Our fourfold classification of security characteristics partially overlaps with the threefold classification in Statman (2017) , in which investors are described as holding securities for utilitarian, expressive, and emotional reasons. Utilitarian reasons correspond to risk and frictional characteristics, and expressive and emotional reasons correspond to psychological characteristics.
In this book, we focus primarily on the stock market, although we believe the concepts can be applied to fixed-income securities, real estate, and numerous other real assets. 6 Periodically, as necessary, we attempt to distinguish between characteristics of a company and characteristics of the security in question—both of which can have attributes that are more or less popular among investors. Assets are priced not only by their expected cash flows but also by the popularity of the other characteristics associated with the company or security. The less popular stocks have lower prices (relative to the expected discounted value of their cash flows), thus higher expected returns. The more popular stocks have higher prices and, therefore, lower expected returns. Popularity can be related to risk (an unpopular characteristic), and it can also be related to other rational preferences. But popularity can also be related to behavioral concepts. For instance, investors may want to brag about their past winners (or purchase recent winners—for example, in the practice called “window dressing”) or hold recognizable securities that are consistent with their social values. Any aspect that can affect the popularity of a stock will affect its demand and thus its price. 7
Popularity is a bridge between classical finance and behavioral finance because both types of finance rely on preferences. Popularity is an expression of these preferences, whether they are rational, irrational, or somewhere in between. 8 Popularity does not make a value judgment but, instead, takes preferences as a given and recognizes that preferences can change over time. This book is presented in an equilibrium framework, so asset prices and expected returns reflect the aggregate impact of investor preferences.
Principles and Models of Classical Finance
Classical finance rests on several principles that largely come from economics:
Rationality. This principle states that investors are rational utility maximizers who care about cash flows, expected return, and risk. Although considering liquidity and tax efficiency is also rational, classical finance often assumes away the nonrisk aspects of investments.
Risk-free arbitrage. In economics, this concept is known as “the law of one price.” 9 In finance, it specifically means that in the absence of any frictions, such as transaction costs, two securities with the same payouts must have the same price.
Equilibrium. This condition is “supply equals demand.” The prices of securities are such that every available share is held by some investor in the quantity that the investor wants to hold at the prevailing prices. A frictionless equilibrium has no transaction costs and no risk-free arbitrage opportunities.
Efficient markets. In an efficient market, security prices reflect all relevant information regarding the securities’ value.
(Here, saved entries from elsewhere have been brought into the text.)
-- ==== Sys2Proof/Machine/Resets.lean ====
section
/-! DEFINITION. Cold reset, the end of the image load, RESTART and the end of the warm reset (10.5, 11). -/

namespace Sys2Proof.Machine

/-! ### Cold reset and load -/

/-- COLD_RESET: every piece of state at its reset value, and the pins read (R195, R196, R203). The queue of commands and the index of the
free values are the model's own and stay. -/
def execColdReset (pins : BitVec 6) (s : State) : Host.Outcome State Fault Refusal :=
  .next
    { State.reset with
      loader := { loaderReset with address := pins.setWidth 8 }, freeIndex := s.freeIndex, pending := s.pending }

/-- The STATUS falls due and its watch and the start window start, at the entry to OPERATING (R174, R175, R178). -/
def startService (s : State) : State :=
  updBus { s with startUntil := some (s.now + 4 * periodOfNode s) } fun u =>
    { u with statusPending := true, watchUntil := some (s.now + 2 * periodOfNode s) }

/-- The node enters OPERATING with a validated image (R202). -/
def enterOperating (s : State) (i : Image) : State :=
  let s := updLoader s fun l =>
    { l with mode := .operating, image := some i, lineId := BitVec.ofNat 8 i.lineId, period := i.period, faultCode := 0 }
  startService (updZone s fun z => { z with since := nodeCount s })

/-- The line ID that a faulted node uses: the image's where it was read through check 1 and lies in 1 to 255 (R201). -/
def faultLine (code : Fin 12) (fields : ImageFields) : Byte :=
  match fields.lineId with
  | some l => if code ≠ 1 ∧ within 1 255 l then BitVec.ofNat 8 l else 0
  | none => 0

/-- The period that a faulted node uses: the image's where its field holds one of the three codes, whichever check failed, and 200 ms
otherwise (R177). -/
def faultPeriod (fields : ImageFields) : Period := (fields.periodCode.bind periodOf).getD .p200

/-- The node enters CONFIG_FAULT (R177, R201). -/
def enterConfigFault (s : State) (code : Fin 12) (fields : ImageFields) : State :=
  let s := updLoader s fun l =>
    { l with mode := .configFault, lineId := faultLine code fields, period := faultPeriod fields, faultCode := code }
  updBus s fun u => { u with statusPending := true }

/-- The load ends and is validated at that event (R198). -/
def endLoad (s : State) (memory : List Byte) (fields : ImageFields) : State :=
  let code := validate s.loader.address.toNat memory fields
  match decodedImage fields with
  | some i => if code = 0 then settle (enterOperating s i) else enterConfigFault s code fields
  | none => enterConfigFault s code fields

/-- LOAD_END (R196 to R202): acts while the load runs. -/
def execLoadEnd (memory : List Byte) (fields : ImageFields) (s : State) : Host.Outcome State Fault Refusal :=
  .next (if s.loader.mode = .starting then endLoad s memory fields else s)

/-! ### Warm reset (10.5) -/

/-- Thresholds derived again from a record (R23). -/
def rederive (s : State) (r : PackRecord) : Option Thresholds :=
  match r.cls, r.cells with
  | some c, some n => some (deriveThresholds s c n)
  | _, _ => none

/-- The measurement unit of one bay at a warm reset (R23). -/
def warmMeasure (s : State) (b : BayIdx) : BayMeasure :=
  { bayMeasureReset with thresholds := (recordOfBay s b).bind (rederive s) }

/-- A bay state at a warm reset (R48). DEDUCED: the table has no row for an ADMITTED bay, and the model keeps it ADMITTED (log 36). -/
def warmBayState : BayState → BayState
  | .connecting | .discharging | .resting | .held => .admitted
  | .offering => .safe
  | .empty => .empty
  | .loaded => .loaded
  | .admitted => .admitted
  | .safe => .safe
  | .releasing => .releasing
  | .quarantine => .quarantine

/-- An opening window is running. -/
def openingRuns (w : ContactorWindow) : Bool :=
  match w with
  | .opening _ => true
  | .none | .closing _ => false

/-- A bay controller at a warm reset (R25, R48). -/
def warmBay (s : State) (b : BayIdx) (x : Bay) : Bay :=
  { x with
    state := warmBayState x.state, ret := none
    window := if coilOn s b || openingRuns x.window then .opening (s.now + Config.contactorWindow) else .none
    endArmed := false, restUntil := none, backoffUntil := none, presencePending := true, ppSeen := 0, rgUntil := none
    mismatch := false }

/-- The zone controller at a warm reset (R110). -/
def warmZone (s : State) : State :=
  match s.zone.state with
  | .purging | .inert | .ready | .running | .alarm => enterAir s
  | .air | .fire | .lockout => s

/-- The fire logic at a warm reset: each of FD1 to FD4 whose condition the cause table sees true is held, and a zone in FIRE is kept there
(R122). -/
def warmFire (s : State) : Fire :=
  { det := Vector.replicate 4 detectorReset, fd1 := false
    held := #v[conditionOf s .fd1, conditionOf s .fd2, conditionOf s .fd3, conditionOf s .fd4], reformUntil := none
    zoneKept := decide (s.zone.state = .fire) }

/-- What RESTART does in each block (R23, R48, R69, R89, R110, R122, R148, R165, R180, R193, R194). -/
def enterWarmReset (s : State) (terminal : Addr) (seq : Byte) : State :=
  let z := endInhibits (warmZone s)
  { z with
    secondsDue := 0
    loader := { s.loader with mode := .warmReset, restart := some { endAt := s.now + Config.warmReset, terminal := terminal, seq := seq } }
    meas := Vector.ofFn (warmMeasure s), zmeas := zoneMeasureReset
    bays := Vector.ofFn fun b => warmBay s b s.bays[b]
    handover := s.handover.map fun x => { x with entry := .none }
    fire := warmFire s, timers := Vector.replicate 16 timerReset, peers := Vector.replicate 12 peerReset, startUntil := none
    bus := { busReset with sequence := s.bus.sequence } }

/-- RESTART as request intake takes it: executed with no REPLY queued (R190, R193). -/
def takeRestart (s : State) (h : Header) : State :=
  if isTerminal s h.sender then
    if replyFree s then enterWarmReset s h.sender h.seq else s
  else if replyFree s then queueReply s (replyTo h 18 .notTerminal .none) else s

/-- RESTART (R190, R192, R193). -/
def execRestart (h : Header) (s : State) : Host.Outcome State Fault Refusal :=
  .next (if heardOwn s h then takeRestart s h else s)

/-- A record's deadline that fell during the reset expires (R69, R193). -/
def expireOverdue (s : State) (id : PackId) : State :=
  if deadlineReached s id then expireReservation (expireTransit s id) id else s

/-- Every deadline and timer that fell during the reset expires: records in table order, then the feed deadline, then the flood timer
(R69, R110, R193; log 11). -/
def expireAll (s : State) : State :=
  let t := (s.packs.records.filterMap PackRecord.id).foldl expireOverdue s
  let t := if due t t.zone.feedUntil then expireFeed t else t
  if due t t.zone.floodUntil then expireFlood t else t

/-- The node leaves the warm reset, as one event for the first-out mark (R122, R131, R138, R174, R175, R193; log 35). -/
def leaveWarmReset (s : State) (r : Restarting) : State :=
  let t := updLoader s fun l => { l with mode := .operating, restart := none }
  let t := updFire (startService t) fun f =>
    { f with reformUntil := if hasZone t then some (t.now + ((cfg t).tconf + 1) * Config.second) else none }
  let t := queueReply t { dest := r.terminal, kind := 18, seq := r.seq, result := .done, payload := .none }
  markFirstOut s (settle (expireAll t))

/-- WARM_RESET_END: acts once the 50 ms have run (R193). -/
def execWarmResetEnd (s : State) : Host.Outcome State Fault Refusal :=
  .next (match s.loader.mode, s.loader.restart with
    | .warmReset, some r => if r.endAt ≤ s.now then leaveWarmReset s r else s
    | _, _ => s)

end Sys2Proof.Machine
end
In an efficient market, all prices are “fair”—meaning that they equate to their intrinsic values (which are usually not directly observable) and investors can “beat the market” only through luck or random variation around market benchmarks. As Fama (1970) pointed out, any test of market efficiency must be a test of a joint hypothesis with some other model that explains rational differences in expected returns.
Models in classical finance generally assume rationality and market efficiency. Where they differ is in whether they assume that risk-free arbitrage eliminates all price discrepancies or whether they make the assumption of equilibrium. The best-known examples of arbitrage models are the arbitrage pricing theory (APT) (Ross 1976 ) and the Black–Scholes option pricing model (Black and Scholes 1973 ). Because these models make no direct reference to investors, they make no reference to investor preferences.
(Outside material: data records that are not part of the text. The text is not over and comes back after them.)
/-- The zone's transitions of its own: what stands out of FIRE, PURGING, INERT, RUNNING and ALARM, and when each stays (R94, R95, R99, R101,
R103, R122), how it gives way to its rows (R98 to R100), a raising of FD1 to FD4 (R102, R104), and the start of a feed (R60, R107). The
zone hold set holds AT1, AT3, AT4, AT5, and FD5 while its section set has the zone's section, each while raised and not inhibited (R100,
R132). The mark of a zone kept in FIRE through a warm reset is the model's own field (log 38). -/
def Obligations.ZoneTransitions : Prop :=
  ∀ (z : ZoneConfig) (s : State), zoneCfg s = some z →
    (fireRaised s = true ↔ raised s .fd1 = true ∨ raised s .fd2 = true ∨ raised s .fd3 = true ∨ raised s .fd4 = true) ∧
    (zoneHeld s = true ↔
      ∃ r, (r = .at1 ∨ r = .at3 ∨ r = .at4 ∨ r = .at5 ∨ r = .fd5 ∧ s.causes.remoteFire.sections &&& (1#8 <<< z.section_) ≠ 0) ∧
        (rowState s r).raised = true ∧ (rowState s r).inhibit = none) ∧
    (s.zone.state = .fire → s.zone.floodUntil = none → fireRaised s = false → s.fire.zoneKept = false →
      ∃ t, zoneReact s = some t ∧ t.zone.state = (if z.lockoutOnFire = true then .lockout else .air) ∧ t.zone.queue = s.zone.queue) ∧
    (s.zone.state = .fire → s.zone.floodUntil ≠ none ∨ fireRaised s = true ∨ s.fire.zoneKept = true → zoneReact s = none) ∧
    (s.zone.state = .purging → s.zmeas.coInert.filtered = true →
      ∃ t, zoneReact s = some t ∧ t.zone.state = .inert ∧ t.zone.settleUntil = some (s.now + z.settle * 2000) ∧
        t.zone.purgeUntil = none ∧ t.zone.topUp = s.zmeas.coTop.filtered) ∧
    (s.zone.state = .purging → s.zmeas.coInert.filtered = false → zoneReact s = none) ∧
    (s.zone.state = .inert → s.zmeas.coInert.filtered = false →
      ∃ t, zoneReact s = some t ∧ t.zone.state = .purging ∧ t.zone.purgeUntil = some (s.now + z.purgeLimit * 2000) ∧
        t.zone.settleUntil = none ∧ t.zone.topUp = false) ∧
    (s.zone.state = .inert → s.zmeas.coInert.filtered = true → zoneReact s = none) ∧
    (s.zone.state = .running → runPermit s = false → ∃ t, zoneReact s = some t ∧ t.zone.state = .ready ∧ t.zone.fpUntil = none) ∧
    (s.zone.state = .running → runPermit s = true → zoneReact s = none) ∧
    (s.zone.state = .alarm → zoneHeld s = false → purgePermit s = true →
      ∃ t, zoneReact s = some t ∧ t.zone.state = .purging ∧ t.zone.purgeUntil = some (s.now + z.purgeLimit * 2000)) ∧
    (s.zone.state = .alarm → zoneHeld s = true ∨ purgePermit s = false → zoneReact s = none) ∧
    (s.zone.state = .air ∨ s.zone.state = .ready ∨ s.zone.state = .lockout → zoneReact s = none) ∧
    (zoneHeld s = true →
      s.zone.state = .purging ∨ s.zone.state = .inert ∨ s.zone.state = .ready ∨ s.zone.state = .running →
      (obeyZone s).zone.state = .alarm ∧ (obeyZone s).zone.purgeUntil = none ∧ (obeyZone s).zone.settleUntil = none) ∧
    (zoneHeld s = false → s.zone.state = .running → chamberTripped s = true → (obeyZone s).zone.state = .ready) ∧
    (s.zone.state = .air ∨ s.zone.state = .alarm ∨ s.zone.state = .fire ∨ s.zone.state = .lockout → obeyZone s = s) ∧
    (s.zone.state ≠ .lockout →
      (enterFire s).zone.state = .fire ∧ (enterFire s).zone.floodUntil = some (s.now + z.flood * 2000) ∧
        (enterFire s).zone.queue = s.zone.queue) ∧
    (s.zone.state = .lockout → enterFire s = s) ∧
    (feedPermit s = false → feedReact s = none) ∧
    (feedPermit s = true → ∃ id rest, s.zone.queue = id :: rest ∧
      feedReact s = some
        { updRecordOfId s id (fun r => { r with stage := .feeding, stageSince := nodeTime s }) with
          zone := { s.zone with fpUntil := some (s.now + 1000), feedUntil := some (s.now + z.feedLimit * 2000) } } ∧
      slotStage (updRecordOfId s id fun r => { r with stage := .feeding, stageSince := nodeTime s }) id = some .feeding)

/-- The persistence timer of an active detector makes FD2's part true; the re-formation timer empties the held set and ends the keeping of
a zone in FIRE, whose mark is the model's own field (R122; log 38); a TIMING dwell timer counts one at each 100 ms and is DONE exactly at
its preset; an inhibit ends at its expiry with nothing else of the row changed (R116, R117, R123, R140, R161). A timer whose input is false
is IDLE; on a true one an IDLE timer starts, a credited one from the age its peer reported, and a running one goes on; an event leaves each
timer so, and one that another timer's done flag feeds by the flags as they stand after it, along the whole chain (R158, R160, R162, R163).
That a command taken before its interval has run changes nothing is the model's choice (log 2). -/
def Obligations.TimersOfFireDwellAndInhibit : Prop :=
  (∀ (u : Nat) (s : State), inService s = true →
    (∀ n : Fin 4, s.fire.det[n].active = true → s.fire.det[n].persistUntil = some u → u ≤ nodeCount s →
      AnswersSettled (exec (.persistenceTimerExpiry n) s)
        { s with fire := { s.fire with det := s.fire.det.set n { s.fire.det[n] with persistUntil := none, persisted := true } } }) ∧
    (∀ n : Fin 4, s.fire.det[n].persistUntil = some u → nodeCount s < u → exec (.persistenceTimerExpiry n) s = .next s) ∧
    (s.fire.reformUntil = some u → u ≤ s.now →
      AnswersSettled (exec .reformationTimerExpiry s)
        { s with fire := { s.fire with held := #v[false, false, false, false], reformUntil := none, zoneKept := false } }) ∧
    (s.fire.reformUntil = some u → s.now < u → exec .reformationTimerExpiry s = .next s)) ∧
  (∀ (d : Fin 16) (def_ : TimerDef) (s : State), inService s = true → timerDef s d.val = some def_ → s.timers[d].state = .timing →
    s.timers[d].stepFrom + 10 ≤ nodeCount s →
    AnswersSettled (exec (.dwellTimerStep d) s)
      { s with
        timers := s.timers.set d
          { state := if s.timers[d].elapsed + 1 = def_.preset then .done else .timing
            elapsed := s.timers[d].elapsed + 1, stepFrom := s.timers[d].stepFrom + 10 } }) ∧
  (∀ (d : Fin 16) (s : State), s.timers[d].state ≠ .timing ∨ nodeCount s < s.timers[d].stepFrom + 10 →
    exec (.dwellTimerStep d) s = .next s) ∧
  (∀ (r : Row) (u : Nat) (s : State), inService s = true → (rowState s r).inhibit = some u →
    (u ≤ s.now → ∃ v, AnswersSettled (exec (.inhibitExpiry r) s) v ∧
      rowState v r = { rowState s r with inhibit := none } ∧ (∀ x, x ≠ r → rowState v x = rowState s x) ∧
      { v with causes := { v.causes with rows := s.causes.rows } } = s) ∧
    (s.now < u → exec (.inhibitExpiry r) s = .next s)) ∧
  (∀ (s : State) (t : TimerDef) (x : Timer), 1 ≤ t.preset →
    timerAfter s t false x = { state := .idle, elapsed := 0, stepFrom := 0 } ∧
    (x.state ≠ .idle → timerAfter s t true x = x) ∧
    (x.state = .idle → ¬(t.input.positive = true ∧ (t.input.kind = some .peerZoneReady ∨ t.input.kind = some .peerZoneRunning)) →
      timerAfter s t true x = { state := .timing, elapsed := 0, stepFrom := nodeCount s }) ∧
    (∀ (p : Fin 12) (report : StatusPayload), x.state = .idle → t.input.positive = true →
      t.input.kind = some .peerZoneReady ∨ t.input.kind = some .peerZoneRunning → t.input.index = some p.val →
      s.peers[p].reported = some report →
      (report.zoneAge.toNat < t.preset →
        timerAfter s t true x = { state := .timing, elapsed := report.zoneAge.toNat, stepFrom := nodeCount s }) ∧
      (t.preset ≤ report.zoneAge.toNat →
        timerAfter s t true x = { state := .done, elapsed := t.preset, stepFrom := nodeCount s }))) ∧
  (∀ (s : State) (before : Vector Timer 16) (d : Fin 16), DefsSound (cfg s).timers →
    (∀ t, timerDef s d.val = some t → t.input.kind ≠ some .dwell →
      (timersAfter s before)[d] = timerAfter s t (literalHolds s before t.input) before[d]) ∧
    (timerDef s d.val = none → (timersAfter s before)[d] = before[d]) ∧
    (∀ t, timerDef s d.val = some t →
      let after := (timersAfter s before)[d]
      (literalHolds s (timersAfter s before) t.input = false → after = { state := .idle, elapsed := 0, stepFrom := 0 }) ∧
      (literalHolds s (timersAfter s before) t.input = true →
        after.state ≠ .idle ∧
        (t.input.kind = some .dwell → before[d].state = .idle → after = { state := .timing, elapsed := 0, stepFrom := nodeCount s }) ∧
        (t.input.kind = some .dwell → before[d].state ≠ .idle → literalHolds s before t.input = true → after = before[d]))))

/-! ### Peers and the bus (09, 10) -/

/-- A STATUS of a watched peer: an older frame is discarded while the entry is in use; else the entry takes the frame, and is judged for
period, mode and earliness. The own sections that a FRESH peer reports raise a lowered remote row with that peer alone, or join a raised
one with at most four originators; a class with none leaves its row (R134). The peer's zone age sets back each credited timer of that peer
which runs ahead of it, a DONE one with its steps timed from the frame (R164); nothing else outside peers, rows, log and dwell timers is
touched (R134, R166 to R173). -/
def Obligations.StatusIsJudged : Prop :=
  ∀ (h : Header) (p : StatusPayload) (i : Fin 12) (s : State), heardBroadcast s h = true → watchIndex s h.sender = some i →
    let e := s.peers[i]
    let stamp : BitVec 32 := BitVec.ofNat 32 (s.now / 2)
    let inUse := e.state ≠ .absent ∧ e.state ≠ .stale
    (∀ last, inUse → e.lastSeq = some last → (h.seq - last = 0 ∨ 128 ≤ (h.seq - last).toNat) → exec (.status h p) s = .next s) ∧
    ((inUse → ∃ last, e.lastSeq = some last ∧ 1 ≤ (h.seq - last).toNat ∧ (h.seq - last).toNat ≤ 127) →
      ∃ u, AnswersSettled (exec (.status h p) s) u ∧
        (∀ j, j ≠ i → u.peers[j] = s.peers[j]) ∧
        u.peers[i].lastSeq = some h.seq ∧ u.peers[i].lastArrival = some stamp ∧ u.peers[i].reported = some p ∧
        u.peers[i].staleAt = some (s.now / 2 * 2 + 4 * Config.period s.loader.period) ∧
        (let foreign := p.period ≠ s.loader.period ∨ p.mode = .configFault
         let early := inUse ∧ ∃ a, e.lastArrival = some a ∧ (stamp - a).toNat < Config.period s.loader.period / 4
         (foreign → u.peers[i].state = .incompatible ∧ u.peers[i].early = 0 ∧ u.peers[i].regular = 0) ∧
         (¬foreign → early → u.peers[i].early = min 255 (e.early + 1) ∧ u.peers[i].regular = 0) ∧
         (¬foreign → ¬early → u.peers[i].early = 0 ∧ u.peers[i].regular = min 255 (e.regular + 1)) ∧
         (¬foreign → e.state = .absent ∨ e.state = .stale ∨ e.state = .incompatible → u.peers[i].state = .fresh) ∧
         (¬foreign → e.state = .fresh → (u.peers[i].state = .suspect ↔ early ∧ 2 ≤ u.peers[i].early) ∧
           (u.peers[i].state = .suspect ∨ u.peers[i].state = .fresh)) ∧
         (¬foreign → e.state = .suspect → (u.peers[i].state = .fresh ↔ ¬early ∧ 4 ≤ u.peers[i].regular) ∧
           (u.peers[i].state = .suspect ∨ u.peers[i].state = .fresh))) ∧
        (u.peers[i].state ≠ .fresh → u.causes = s.causes ∧ u.timers = s.timers) ∧
        (u.peers[i].state = .fresh →
          (∀ (c : TripClass) (x : Sections),
            c = .fire ∧ x = p.fireSections &&& ownSections s ∨ c = .thermal ∧ x = p.thermalSections &&& ownSections s →
            (x = 0 → rowState u (remoteRow c) = rowState s (remoteRow c) ∧ remoteOf u c = remoteOf s c) ∧
            (x ≠ 0 → raised s (remoteRow c) = false →
              raised u (remoteRow c) = true ∧ remoteOf u c = { sections := x, originators := [h.sender] }) ∧
            (x ≠ 0 → raised s (remoteRow c) = true →
              rowState u (remoteRow c) = rowState s (remoteRow c) ∧ (remoteOf u c).sections = (remoteOf s c).sections ||| x ∧
              (h.sender ∈ (remoteOf s c).originators ∨ 4 ≤ (remoteOf s c).originators.length →
                (remoteOf u c).originators = (remoteOf s c).originators) ∧
              (h.sender ∉ (remoteOf s c).originators → (remoteOf s c).originators.length < 4 →
                (remoteOf u c).originators = (remoteOf s c).originators ++ [h.sender]))) ∧
          (∀ r : Row, r ≠ .fd5 → r ≠ .th3 → rowState u r = rowState s r) ∧
          (∀ d : Fin 16,
            let ahead := ∃ def_ : TimerDef, timerDef s d.val = some def_ ∧ def_.input.positive = true ∧
              (def_.input.kind = some .peerZoneReady ∧ (p.zoneState = .ready ∨ p.zoneState = .running) ∨
                def_.input.kind = some .peerZoneRunning ∧ p.zoneState = .running) ∧
              p.zonePresent = true ∧ def_.input.index = some i.val ∧ s.timers[d].state ≠ .idle ∧
              p.zoneAge.toNat < s.timers[d].elapsed
            (ahead → s.timers[d].state = .done →
              u.timers[d] = { state := .timing, elapsed := p.zoneAge.toNat, stepFrom := nodeCount s }) ∧
            (ahead → s.timers[d].state = .timing → u.timers[d] = { s.timers[d] with elapsed := p.zoneAge.toNat }) ∧
            (¬ahead → u.timers[d] = s.timers[d]))) ∧
        { u with peers := s.peers, causes := s.causes, timers := s.timers } = s)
The best-known equilibrium model is the CAPM (Sharpe 1964 ; Lintner 1965 ; among others). In the CAPM, each investor maximizes a utility function that is higher as expected return increases and lower as variance of return increases. The model takes into account a single preference parameter for risk aversion that identifies how various investors make the trade-off between risk and expected return. In equilibrium, the model assumes a single risk premium, which is a function of the asset-weighted aggregation of the risk aversion parameters. 10
The practical distinction between arbitrage and equilibrium is in what the two approaches say about prices. Arbitrage models describe the relationships between security prices but do not explain where prices ultimately come from. For example, the Black–Scholes model gives formulas for options on stocks but does not explain how the prices of stocks are determined. The APT, another arbitrage model, says the expected return on a security is a linear function of exposures to a set of factors, with risk premiums on the factors as the coefficients. It does not, however, explain where the risk premiums come from. In contrast, equilibrium models explain security prices in terms of both the characteristics of the securities and the preferences of investors. The CAPM and the popularity asset pricing model (PAPM) that we present in Chapter 5 are equilibrium models.
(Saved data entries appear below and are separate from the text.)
-- ==== Sys2Proof/Laws/State.lean ====
section
/-! SUPPORT. What each named update leaves and writes, one lemma per field, and reading back one element of a written block. -/

namespace Sys2Proof.Machine

variable (s : State)

/-! ### updMeas -/

@[simp] theorem updMeas_now (b : BayIdx) (f : BayMeasure → BayMeasure) : (updMeas s b f).now = s.now := rfl
@[simp] theorem updMeas_secondsDue (b : BayIdx) (f : BayMeasure → BayMeasure) : (updMeas s b f).secondsDue = s.secondsDue := rfl
@[simp] theorem updMeas_loader (b : BayIdx) (f : BayMeasure → BayMeasure) : (updMeas s b f).loader = s.loader := rfl
@[simp] theorem updMeas_meas (b : BayIdx) (f : BayMeasure → BayMeasure) : (updMeas s b f).meas = s.meas.set b.val (f s.meas[b]) b.isLt := rfl
@[simp] theorem updMeas_zmeas (b : BayIdx) (f : BayMeasure → BayMeasure) : (updMeas s b f).zmeas = s.zmeas := rfl
@[simp] theorem updMeas_bays (b : BayIdx) (f : BayMeasure → BayMeasure) : (updMeas s b f).bays = s.bays := rfl
@[simp] theorem updMeas_packs (b : BayIdx) (f : BayMeasure → BayMeasure) : (updMeas s b f).packs = s.packs := rfl
@[simp] theorem updMeas_handover (b : BayIdx) (f : BayMeasure → BayMeasure) : (updMeas s b f).handover = s.handover := rfl
@[simp] theorem updMeas_zone (b : BayIdx) (f : BayMeasure → BayMeasure) : (updMeas s b f).zone = s.zone := rfl
@[simp] theorem updMeas_fire (b : BayIdx) (f : BayMeasure → BayMeasure) : (updMeas s b f).fire = s.fire := rfl
@[simp] theorem updMeas_causes (b : BayIdx) (f : BayMeasure → BayMeasure) : (updMeas s b f).causes = s.causes := rfl
@[simp] theorem updMeas_timers (b : BayIdx) (f : BayMeasure → BayMeasure) : (updMeas s b f).timers = s.timers := rfl
@[simp] theorem updMeas_peers (b : BayIdx) (f : BayMeasure → BayMeasure) : (updMeas s b f).peers = s.peers := rfl
@[simp] theorem updMeas_startUntil (b : BayIdx) (f : BayMeasure → BayMeasure) : (updMeas s b f).startUntil = s.startUntil := rfl
@[simp] theorem updMeas_bus (b : BayIdx) (f : BayMeasure → BayMeasure) : (updMeas s b f).bus = s.bus := rfl
@[simp] theorem updMeas_freeIndex (b : BayIdx) (f : BayMeasure → BayMeasure) : (updMeas s b f).freeIndex = s.freeIndex := rfl
@[simp] theorem updMeas_pending (b : BayIdx) (f : BayMeasure → BayMeasure) : (updMeas s b f).pending = s.pending := rfl

/-! ### updBay -/

@[simp] theorem updBay_now (b : BayIdx) (f : Bay → Bay) : (updBay s b f).now = s.now := rfl
@[simp] theorem updBay_secondsDue (b : BayIdx) (f : Bay → Bay) : (updBay s b f).secondsDue = s.secondsDue := rfl
@[simp] theorem updBay_loader (b : BayIdx) (f : Bay → Bay) : (updBay s b f).loader = s.loader := rfl
@[simp] theorem updBay_meas (b : BayIdx) (f : Bay → Bay) : (updBay s b f).meas = s.meas := rfl
@[simp] theorem updBay_zmeas (b : BayIdx) (f : Bay → Bay) : (updBay s b f).zmeas = s.zmeas := rfl
@[simp] theorem updBay_bays (b : BayIdx) (f : Bay → Bay) : (updBay s b f).bays = s.bays.set b.val (f s.bays[b]) b.isLt := rfl
@[simp] theorem updBay_packs (b : BayIdx) (f : Bay → Bay) : (updBay s b f).packs = s.packs := rfl
@[simp] theorem updBay_handover (b : BayIdx) (f : Bay → Bay) : (updBay s b f).handover = s.handover := rfl
@[simp] theorem updBay_zone (b : BayIdx) (f : Bay → Bay) : (updBay s b f).zone = s.zone := rfl
@[simp] theorem updBay_fire (b : BayIdx) (f : Bay → Bay) : (updBay s b f).fire = s.fire := rfl
@[simp] theorem updBay_causes (b : BayIdx) (f : Bay → Bay) : (updBay s b f).causes = s.causes := rfl
@[simp] theorem updBay_timers (b : BayIdx) (f : Bay → Bay) : (updBay s b f).timers = s.timers := rfl
@[simp] theorem updBay_peers (b : BayIdx) (f : Bay → Bay) : (updBay s b f).peers = s.peers := rfl
@[simp] theorem updBay_startUntil (b : BayIdx) (f : Bay → Bay) : (updBay s b f).startUntil = s.startUntil := rfl
@[simp] theorem updBay_bus (b : BayIdx) (f : Bay → Bay) : (updBay s b f).bus = s.bus := rfl
@[simp] theorem updBay_freeIndex (b : BayIdx) (f : Bay → Bay) : (updBay s b f).freeIndex = s.freeIndex := rfl
@[simp] theorem updBay_pending (b : BayIdx) (f : Bay → Bay) : (updBay s b f).pending = s.pending := rfl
The New Equilibrium Theory (NET) of Ibbotson, Diermeier, and Siegel (1984 ; hereafter, IDS) is a precursor to the popularity framework that includes frictional characteristics—such as asset liquidity, taxation, and divisibility—in a general asset pricing framework. These characteristics do not necessarily have to be linear in asset pricing, although for simplicity we specify a model later in this book in which they are. The key is that rational investors have different preferences for these characteristics, making some securities more popular than others. In a rational world, equilibrium prices and expected returns are affected by an asset’s frictional characteristics. Although NET was imagined as a potential equilibrium theory, IDS (1984) only outlined what such a theory might look like. In Chapter 5 of this book, we present a fully developed equilibrium asset pricing theory in which investors have preferences for all types of characteristics.
To the extent that an asset’s characteristics are permanent and cannot easily be reconstructed or securitized in some form, the disliked characteristics result in expected return premiums that can be predicted over time. An example might be the small-capitalization premium; small-cap stocks are disliked in general because they are riskier and less liquid than large-cap stocks and require more analysis per dollar of investment. If value stocks were permanently unpopular, perhaps because poorly managed or unlucky companies are perceived as poor investments (although we would argue that they can be great investments), they might also receive a long-term premium without being any riskier than growth stocks.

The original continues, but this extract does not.